Stored items:
/-- A command that is an instruction of a processor: it issues, or goes on where virtual time stood in it; a sequence in progress
goes on first. -/
def State.run (p : Cpu) (o : Op) (s0 : State) : State :=
  let s := (s0.poised p).1
  let u := s.cpu p
  if s.active p && u.seq.isSome then s.seqRun p 8
  else if !s.mayIssue p then s
  else if (match u.slot with | some d => d.annulled | none => false) then
    (s.spendFast p).annulOn p o.len (u.issued.getD { first := u.now, total := 1 + s.fastExtra p, half := none })
  else match s.badFetch p o.len with
    | some a => s.faultOn p (faultFetch a) (u.issued.getD { first := u.now, total := 1, half := none })
    | none =>
      if u.issued.isSome then s.issue p (s.asEncoded p o)
      else match s.fetchLine p o.len with
        | (s1, true) => s1.issue p (s1.asEncoded p o)
        | (s1, false) => (s.retried p (·.fetchLine p o.len) s1).elapse p

/-- The same as an outcome. -/
def State.instr (p : Cpu) (o : Op) (s : State) : Outcome := .next (s.run p o)

end Sys2Proof.Machine
end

* [Work instruction]: Please copy out the preceding data in full, exactly as written.

* [Solution for this problem]:
/-- A command that is an instruction of a processor: it issues, or goes on where virtual time stood in it; a sequence in progress
goes on first. -/
def State.run (p : Cpu) (o : Op) (s0 : State) : State :=
  let s := (s0.poised p).1
  let u := s.cpu p
  if s.active p && u.seq.isSome then s.seqRun p 8
  else if !s.mayIssue p then s
  else if (match u.slot with | some d => d.annulled | none => false) then
    (s.spendFast p).annulOn p o.len (u.issued.getD { first := u.now, total := 1 + s.fastExtra p, half := none })
  else match s.badFetch p o.len with
    | some a => s.faultOn p (faultFetch a) (u.issued.getD { first := u.now, total := 1, half := none })
    | none =>
      if u.issued.isSome then s.issue p (s.asEncoded p o)
      else match s.fetchLine p o.len with
        | (s1, true) => s1.issue p (s1.asEncoded p o)
        | (s1, false) => (s.retried p (·.fetchLine p o.len) s1).elapse p

/-- The same as an outcome. -/
def State.instr (p : Cpu) (o : Op) (s : State) : Outcome := .next (s.run p o)

end Sys2Proof.Machine
end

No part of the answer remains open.